From digital to-do lists to online diaries; from GPS to online ticket booking; from online memos to Facebook Birthday and Anniversary reminders; from binge watching shows to just passively viewing everything YouTube recommends for you—life without the internet seems like a life without food in today’s world. The urban world is largely on a digital diet, and everyone has the liberty to choose what appeases their appetite. But there’s something about this diet (as with all diets) that is detrimental to one of the most distinguishing features of human beings: their complex memory system.
Difficult to digest, is it? The scientific world, with evidence in hand, begs to differ. Psychologists say they have confirmed what people have long suspected: the Internet is being used as a personal memory bank for information, a phenomenon referred to as the "Google effect." To understand this in greater detail, it is essential to take a detour and look at transactive memory processes. In any long-term relationship, a team work environment, or a group, people typically develop a group/transactive memory. Such memory is a combination of memory stores held directly by individuals and the memory stores they can access because they know someone who knows that information. From the past twenty years or so, post the advent of the Internet, our reliance on such stores for information has become threatening. Relying on our computers and the information stored on the Internet depends on several of the same transactive memory processes that underlie social information-sharing in general. We, after all, are in a never ending long-term relationship with the Internet.
In a series of studies conducted by Sparrow, Liu and Wegner 2011, the Google Effect was explored from different angles. In their results, it was seen that people share information easily because they rapidly think of computers when they find they need knowledge, thereby showing how our reliance on the Internet is similar to transactive memory processes. This social form of information storage is also reflected in their findings, which state that people forget items they think will be available externally and remember items they think will not be available. For instance, if you know everyone in your family is going to that one birthday or an anniversary, you rely on them to remind you about it. Whereas, if you are away from home, you might set reminders about the same birthday or anniversary as there is no bankable external source to remind you. Transactive memory is also evident when people remember where an item has been stored better than the identities of the item itself. These results suggest that processes of human memory are adapting to the advent of new computing and communication technology and we have become dependent on them to a large degree. The experience of losing our Internet connection becomes more and more like losing a friend.
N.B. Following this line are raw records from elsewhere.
/-- TLBWR: write an entry of the set of `smeh.VPN`, in a way the hardware chooses (21_mmu_pmp:R256). -/
def State.tlbWriteRandom (s : State) : State :=
  let r := s.me.smmu
  let set := tlbSet (smehVpn r.smeh) ((pageLevel (smehSize r.smeh)).getD 0)
  let e := r.entry set (BitVec.ofNat 2 (Config.freeChoice s.draws))
  { s.drawn with me := s.me.tlbPut e }

/-- TLBIASID, TLBIALL, TLBII: on the jTLB and the uTLBs (21_mmu_pmp:R257). TLBIASID spares no global entry: the rule says all
entries matching the ASID. TLBII takes the copies of the entry at `smir.Index` out of the uTLBs too (log 43). -/
def Hart.tlbInvalAsid (h : Hart) (asid : Nat) : Hart := h.dropTlb fun e => e.asid.toNat == asid
def Hart.tlbInvalAll (h : Hart) : Hart := h.dropTlb fun _ => true
def Hart.tlbInvalIndexed (h : Hart) : Hart :=
  let es := h.tlb.joint.filter fun e => e.sameSlot (smirSet h.smmu.smir) (smirWay h.smmu.smir)
  h.dropTlb es.contains

/-- The running hart changed where a condition holds. -/
def State.onMe (s : State) (b : Bool) (f : Hart → Hart) : State := if b then { s with me := f s.me } else s

/-- The effect of a write of `smcir`: the operations in the order of 93_implementation_defined:U12. -/
def State.smcirWrite (s : State) (v : Word) : State :=
  let s := s.onMe true fun h => { h with smmu := { h.smmu with smcir := v &&& 0xffff } }
  let s := s.onMe (bit v 31) Hart.tlbProbe
  let s := if bit v 30 then s.tlbRead else s
  let s := s.onMe (bit v 29) Hart.tlbWriteIndexed
  let s := if bit v 28 then s.tlbWriteRandom else s
  let s := s.onMe (bit v 27) fun h => h.tlbInvalAsid (field v 0 16)
  let s := s.onMe (bit v 26) Hart.tlbInvalAll
  s.onMe (bit v 25) Hart.tlbInvalIndexed

/-- The running hart with part of it replaced. -/
def State.setM (s : State) (m : MachineCsr) : State := { s with me := { s.me with m := m } }
def State.setSup (s : State) (r : SupervisorCsr) : State := { s with me := { s.me with sup := r } }
def State.setTh (s : State) (r : TheadCsr) : State := { s with me := { s.me with th := r } }
def State.setPmu (s : State) (r : Pmu) : State := { s with me := { s.me with pmu := r } }
def State.setSmmu (s : State) (r : TlbCsr) : State := { s with me := { s.me with smmu := r } }

/-- An event counter initialised by a CSR instruction (11_csr_standard:R91). -/
def Pmu.init (p : Pmu) (k : Fin 29) (v : Word) : Pmu :=
  { p with hpm := p.hpm.set k.val v k.isLt, inited := p.inited.set k.val true k.isLt }

/-- A write of a floating-point register makes the unit dirty (11_csr_standard:R66). -/
def State.setFp (s : State) (r : FpCsr) : State := { s with me := { s.me with fp := r }.dirtyFp }

/-- What a legal write of a register does. A read-only register is never written (10_state:R32). -/
def State.csrWrite (s : State) (c : Csr) (v : Word) : State :=
  let m := s.me.m
  let r := s.me.sup
  let t := s.me.th
  let p := s.me.pmu
  let u := s.me.smmu
  let f := s.me.fp
  match c with
  | .fflags => s.setFp { f with fflags := v.setWidth 5 }
  | .frm => s.setFp { f with frm := v.setWidth 3 }
  | .fcsr => s.setFp { f with fflags := v.setWidth 5, frm := BitVec.ofNat 3 (field v 5 3) }
  | .fxcr =>
    s.setFp { fflags := v.setWidth 5, frm := BitVec.ofNat 3 (field v 24 3), fe := bit v 5, dqNaN := bit v 23 }
  | .sstatus => s.setM { m with mstatus := blend sstatusMask m.mstatus v }
  | .sie => s.setM { m with mie := blend (m.mideleg &&& midelegMask) m.mie v }
  | .stvec => s.setSup { r with stvec := v }
  | .scounteren => s.setSup { r with scounteren := v &&& maskOf 0 32 }
  | .sscratch => s.setSup { r with sscratch := v }
  | .sepc => s.setSup { r with sepc := v &&& ~~~1#64 }
  | .scause => s.setSup { r with scause := v }
  | .stval => s.setSup { r with stval := v }
  | .sip => if bit m.mideleg 1 then s.setSsip s.me.id (bit v 1) true else s
  | .satp => s.setSup { r with satp := satpWritten r.satp v }
  | .mstatus => s.setM { m with mstatus := mstatusWritten m.mstatus v }
  | .misa => s
  | .medeleg => s.setM { m with medeleg := v &&& maskOf 0 16 }
  | .mideleg => s.setM { m with mideleg := v &&& midelegMask }
  | .mie => s.setM { m with mie := v &&& mieMask }
  | .mtvec => s.setM { m with mtvec := v }
  | .mcounteren => s.setM { m with mcounteren := v &&& maskOf 0 32 }
  | .mcountinhibit => s.setM { m with mcountinhibit := v &&& counterMask }
  | .mscratch => s.setM { m with mscratch := v }
  | .mepc => s.setM { m with mepc := v &&& ~~~1#64 }
  | .mcause => s.setM { m with mcause := v }
  | .mtval => s.setM { m with mtval := v }
  | .mip => s.setSsip s.me.id (bit v 1) true
  | .pmpcfg0 => { s with me := { s.me with pmp := s.me.pmp.cfgWrite v } }
  | .pmpaddr i => { s with me := { s.me with pmp := s.me.pmp.addrWrite i v } }
  | .mhpmevent k => s.setPmu { p with event := p.event.set k.val v k.isLt }
  | .sxstatus => s.setTh { t with mxstatus := setBit t.mxstatus mxstatusMM (bit v mxstatusMM) }
  | .shcr => s
  | .scounterinten => s.setTh { t with mcounterinten := blend t.mcounterwen t.mcounterinten v }
  | .scounterof => s.setTh { t with mcounterof := blend t.mcounterwen t.mcounterof v }
  | .scycle => s.setPmu { p with mcycle := v }
  | .sinstret => s.setPmu { p with minstret := v }
  | .shpmcounter k => s.setPmu (p.init k v)
  | .mxstatus => s.setTh { t with mxstatus := v &&& mxstatusMask }
  | .mhcr => s.setTh { t with mhcr := blend mhcrMask t.mhcr v }
  | .mcor => s.mcorWrite v
  | .mccr2 => { s with mccr2 := blend mccr2Mask s.mccr2 v }
  | .mhint => s.setTh { t with mhint := v &&& mhintMask }
  | .mrvbr => s
  | .mcounterwen => s.setTh { t with mcounterwen := v &&& counterMask }
  | .mcounterinten => s.setTh { t with mcounterinten := v &&& counterMask }
  | .mcounterof => s.setTh { t with mcounterof := v &&& counterMask }
  | .mcins => s.mcinsWrite v
  | .mcindex => s.setTh { t with mcindex := v &&& mcindexMask }
  | .mcdata0 => s.setTh { t with mcdata0 := v }
  | .mcdata1 => s.setTh { t with mcdata1 := v }
  | .msmpr => s.setTh { t with msmpr := v &&& 1 }
  | .smir => s.setSmmu { u with smir := v &&& smirMask }
  | .smel => s.setSmmu { u with smel := v &&& smelMask }
  | .smeh => s.setSmmu { u with smeh := v &&& smehMask }
  | .smcir => s.smcirWrite v
  | .mcycle => s.setPmu { p with mcycle := v }
  | .minstret => s.setPmu { p with minstret := v }
  | .mhpmcounter k => s.setPmu (p.init k v)
  | .cycle | .time | .instret | .hpmcounter _ => s
  | .mvendorid | .marchid | .mimpid | .mhartid | .mcpuid | .mapbaddr => s

end Sys2Proof.Machine
end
Other researches in this area also throw caution to the wind, and the picture that emerges is troubling. People who read text studded with links, show a comprehension level less than those who read words printed on pages. People who watch busy multimedia presentations in various settings remember less than those who take in information in a more sedate, relaxed, and thereby focused manner. Studies also show that people who are continually distracted by emails, updates, and other messages understand less than those who are able to concentrate without these constant distractors in today’s life. Maybe, that’s why it’s prudent to keep the phone and gadgets aside when working on an important task. Or even keep the internet connectivity off!
The common thread in these findings is the division of attention which implies the harm it does to the richness of our thoughts and our memories as it hinges on our ability to focus the mind and sustain concentration. Only when we pay close attention to a new piece of information are we able to associate it “meaningfully and systematically with knowledge already well established in memory”, writes the Nobel Prize-winning neuroscientist Eric Kandel. Such associations are essential to mastering complex concepts and thinking critically.
How people react to the aspects related to this phenomenon? A 2015 study by Kaspersky digital reported some interesting statistics. 34% of European consumers admitted that their smartphone is their memory, as it contains almost everything they need to know or recall. Their latest study takes this exploration further, with a third (32%) of people admitting their digital devices are like an extension of their brain. They also found that over three-quarters (79%) of respondents are more reliant on their digital devices now for accessing information than they were over five years ago. What do people think of their reliance on the Internet? For two-thirds (64%) of the sample studied, using a connected device to ‘remember’ information means they can concentrate on something else instead. For them a digital device allows people to choose when and how they deal with information. However, when the study looked at age-related reactions, they found that 49% of younger respondents (under the age of 35) worry about their reliance on devices, whereas only 35% of over 35s hold the same fears, being more excited about the future of technology evolution.
Why do we choose to decode this phenomenon? Because as with many other phenomena before this, a very juicy picture of the Google Effect has been painted with no substantial remedial measures in sight. Many studies suggest that the effects can be countered in the same way as Internet addiction is tackled. The irony is that if one searches for measures to avoid Internet related harm to memory, a basic google search will tell you how to avoid malicious websites and pop-ups to protect your computer and its memory system. In the end, it’s up to people as to how they put technology to use. Or how we, the people, let the technology use us.